* _Aim of the exercise_
Every line from the one containing "have hl : gi" to the one containing "generalize (if r.teamWrites.isEmpty" in the records below, both included, must be set down exactly, and no other line.

Dataset entries:
/-- A clause that takes the team registers in force keeps its writes, and the group everything that is shown. -/
theorem Team.Keeps.recapture (W : Nat → Prop) (gi : Nat) (x : Team) : Team.Keeps W gi x x.recapture := by
  refine ⟨rfl, by simp [Team.recapture], fun j _ => ?_, fun g h h1 h2 => ?_, fun _ => rfl⟩
  · simp only [Team.recapture, List.getElem?_map, Option.map_map]
    rfl
  · simp only [Team.recapture, List.getElem?_map, h1, Option.map_some, Option.some.injEq] at h2
    subst h2
    have key : ∀ c, g.clause.map (fun r => if r.nominal ≠ 0 then r else
        { r with fpMode := if (match g.gate with | some k => !k.waiting | none => false) = true then r.fpMode else x.fpMode
                 trapVec := x.trapVec }) = some c →
        ∃ r, g.clause = some r ∧ c.fly = r.fly ∧ c.teamWrites = r.teamWrites := by
      intro c hc
      obtain ⟨r, hr, rfl⟩ := Option.map_eq_some_iff.1 hc
      refine ⟨r, hr, ?_⟩
      split <;> exact ⟨rfl, rfl⟩
    refine ⟨fun hf c hc w hw => ?_, fun _ _ _ => rfl, fun _ => rfl, fun ht c hc => ?_⟩
    · obtain ⟨r, hr, h3, -⟩ := key c hc
      exact hf r hr w (h3 ▸ hw)
    · obtain ⟨r, hr, -, h3⟩ := key c hc
      rw [h3]; exact ht r hr

/-- A clause ends. -/
theorem State.Keeps.endClause (W : Nat → Prop) (t gi : Nat) (s : State) : State.Keeps W t gi s (endClause t gi s) := by
  unfold Machine.endClause
  split
  · rename_i tm g ht hg
    split
    · exact .refl W t gi s
    · rename_i r hr
      dsimp only
      have k1 : Group.Keeps W g (r.active.lanes.foldl (fun (g : Group) l => g.modThread l (fun th =>
          if r.exited.getLsbD l then { th with live := false, parked := none, idx := 0 }
          else if r.tret.getLsbD l then { th.trapReturn with parked := Map.get? r.parkOn l }
          else { th with pc := Map.get r.targets l r.next, idx := 0, parked := Map.get? r.parkOn l })) (Machine.settleAll tm gi g)) := by
        refine (Group.Keeps.settleAll W tm gi g).trans (.fold _ _ (fun l _ g => .modThread W g l _ (fun th => ?_)) _)
        split
        · rfl
        · split <;> rfl
      generalize (r.active.lanes.foldl _ (Machine.settleAll tm gi g) : Group) = g1 at k1 ⊢
      have k2 : Group.Keeps W g1 ({ g1 with clause := none } : Group).releaseK :=
        Group.Keeps.trans (h := { g1 with clause := none })
          ⟨(fun _ c hc => by cases hc), fun _ _ _ => rfl, fun _ => rfl, (fun _ c hc => by cases hc)⟩ (.releaseK W _)
      generalize (({ g1 with clause := none } : Group).releaseK) = g2 at k2 ⊢
      have k3 : Group.Keeps W g2 (if r.yielded = true then { g2 with saveNext := tm.request } else g2) := by
        split
        · exact .same rfl rfl rfl
        · exact .refl W g2
      generalize (if r.yielded = true then { g2 with saveNext := tm.request } else g2) = g3 at k3 ⊢
      have k := (k1.trans k2).trans k3
      have e1 : State.Keeps W t gi s (s.modGroup t gi (fun _ => g3)) :=
        .modGroup s _ (fun g' hg' => by rw [hg] at hg'; cases hg'; exact k)
      have e2 : State.Keeps W t gi s (if r.teamWrites.isEmpty = true then s.modGroup t gi (fun _ => g3)
          else (s.modGroup t gi (fun _ => g3)).modTeam t (fun tm => (r.teamWrites.foldl Team.writeReg tm).recapture)) := by
        split
        · exact e1
        · rename_i hw
          refine ⟨⟨by simp, by simp, by simp⟩, by simp, by simp, fun c => by simp [State.core], by simp, by simp, by simp, by simp,
            fun k hk => ?_, fun x hx => ?_⟩
          · rw [State.team?_modTeam, if_neg hk]; exact e1.other k hk
          · obtain ⟨y, hy, ky⟩ := e1.own x hx
            refine ⟨(r.teamWrites.foldl Team.writeReg y).recapture, by rw [State.team?_modTeam, if_pos rfl, hy]; rfl, ?_⟩
            obtain ⟨q1, q2⟩ := Team.writeReg_kept y r.teamWrites
            have kz := Team.Keeps.recapture W gi (r.teamWrites.foldl Team.writeReg y)
            have hx' : x.groups[gi]? = some g := by
              unfold State.group? at hg; rw [hx] at hg; exact hg
            refine ⟨kz.kept.trans (q1.trans ky.kept), kz.length.trans (by rw [q2]; exact ky.length),
              fun j hj => (kz.other j hj).trans (by rw [q2]; exact ky.other j hj), fun a b ha hb => ?_,
              fun hv => absurd (by rw [hv g r hx' hr]; rfl) hw⟩
            have hl : gi < (r.teamWrites.foldl Team.writeReg y).groups.length := by
              rw [← kz.length]; exact (List.getElem?_eq_some_iff.1 hb).1
            have h3 := List.getElem?_eq_getElem hl
            exact (ky.own a _ ha (by rw [← q2]; exact h3)).trans (kz.own _ b h3 hb)
      generalize (if r.teamWrites.isEmpty = true then s.modGroup t gi (fun _ => g3)
          else (s.modGroup t gi (fun _ => g3)).modTeam t (fun tm => (r.teamWrites.foldl Team.writeReg tm).recapture)) = s1 at e2 ⊢
      have e3 := e2.trans (.countIssue W t gi s1 r.tailBefore r.fromTail r.yielded r.counted)
      split
      · exact e3.trans (.modTeam _ _ (fun x _ => (Team.Keeps.checkBarriers W gi _ x).trans (.checkSbar W gi _)))
      · exact e3
  · exact .refl W t gi s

* _Task response_
            have hl : gi < (r.teamWrites.foldl Team.writeReg y).groups.length := by
              rw [← kz.length]; exact (List.getElem?_eq_some_iff.1 hb).1
            have h3 := List.getElem?_eq_getElem hl
            exact (ky.own a _ ha (by rw [← q2]; exact h3)).trans (kz.own _ b h3 hb)
      generalize (if r.teamWrites.isEmpty = true then s.modGroup t gi (fun _ => g3)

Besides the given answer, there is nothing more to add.